TASK INPUTS:
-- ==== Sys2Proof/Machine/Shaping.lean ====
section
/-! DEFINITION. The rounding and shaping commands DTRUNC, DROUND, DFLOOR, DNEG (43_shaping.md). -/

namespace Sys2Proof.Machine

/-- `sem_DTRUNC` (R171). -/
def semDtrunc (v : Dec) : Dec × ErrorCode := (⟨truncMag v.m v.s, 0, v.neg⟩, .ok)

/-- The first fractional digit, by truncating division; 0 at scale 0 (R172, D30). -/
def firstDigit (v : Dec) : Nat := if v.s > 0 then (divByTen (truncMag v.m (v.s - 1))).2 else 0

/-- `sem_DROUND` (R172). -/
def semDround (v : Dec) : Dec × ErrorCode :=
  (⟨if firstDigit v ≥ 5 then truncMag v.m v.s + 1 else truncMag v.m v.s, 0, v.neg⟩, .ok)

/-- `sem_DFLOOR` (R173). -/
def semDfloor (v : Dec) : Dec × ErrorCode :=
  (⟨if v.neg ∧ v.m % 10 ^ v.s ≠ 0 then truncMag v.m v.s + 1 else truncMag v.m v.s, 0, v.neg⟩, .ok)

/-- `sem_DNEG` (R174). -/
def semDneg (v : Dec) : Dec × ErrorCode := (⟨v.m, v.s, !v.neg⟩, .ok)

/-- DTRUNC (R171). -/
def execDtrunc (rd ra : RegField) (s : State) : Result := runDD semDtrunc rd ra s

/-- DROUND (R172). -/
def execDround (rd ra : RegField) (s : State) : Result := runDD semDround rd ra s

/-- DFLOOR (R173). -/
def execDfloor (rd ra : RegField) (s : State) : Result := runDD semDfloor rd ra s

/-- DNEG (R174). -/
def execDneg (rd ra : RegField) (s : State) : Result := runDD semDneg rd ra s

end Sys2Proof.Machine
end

TASK PROMPT: Every entry that appears above should be duplicated exactly.

RESPONSE AREA:
-- ==== Sys2Proof/Machine/Shaping.lean ====
section
/-! DEFINITION. The rounding and shaping commands DTRUNC, DROUND, DFLOOR, DNEG (43_shaping.md). -/

namespace Sys2Proof.Machine

/-- `sem_DTRUNC` (R171). -/
def semDtrunc (v : Dec) : Dec × ErrorCode := (⟨truncMag v.m v.s, 0, v.neg⟩, .ok)

/-- The first fractional digit, by truncating division; 0 at scale 0 (R172, D30). -/
def firstDigit (v : Dec) : Nat := if v.s > 0 then (divByTen (truncMag v.m (v.s - 1))).2 else 0

/-- `sem_DROUND` (R172). -/
def semDround (v : Dec) : Dec × ErrorCode :=
  (⟨if firstDigit v ≥ 5 then truncMag v.m v.s + 1 else truncMag v.m v.s, 0, v.neg⟩, .ok)

/-- `sem_DFLOOR` (R173). -/
def semDfloor (v : Dec) : Dec × ErrorCode :=
  (⟨if v.neg ∧ v.m % 10 ^ v.s ≠ 0 then truncMag v.m v.s + 1 else truncMag v.m v.s, 0, v.neg⟩, .ok)

/-- `sem_DNEG` (R174). -/
def semDneg (v : Dec) : Dec × ErrorCode := (⟨v.m, v.s, !v.neg⟩, .ok)

/-- DTRUNC (R171). -/
def execDtrunc (rd ra : RegField) (s : State) : Result := runDD semDtrunc rd ra s

/-- DROUND (R172). -/
def execDround (rd ra : RegField) (s : State) : Result := runDD semDround rd ra s

/-- DFLOOR (R173). -/
def execDfloor (rd ra : RegField) (s : State) : Result := runDD semDfloor rd ra s

/-- DNEG (R174). -/
def execDneg (rd ra : RegField) (s : State) : Result := runDD semDneg rd ra s

end Sys2Proof.Machine
end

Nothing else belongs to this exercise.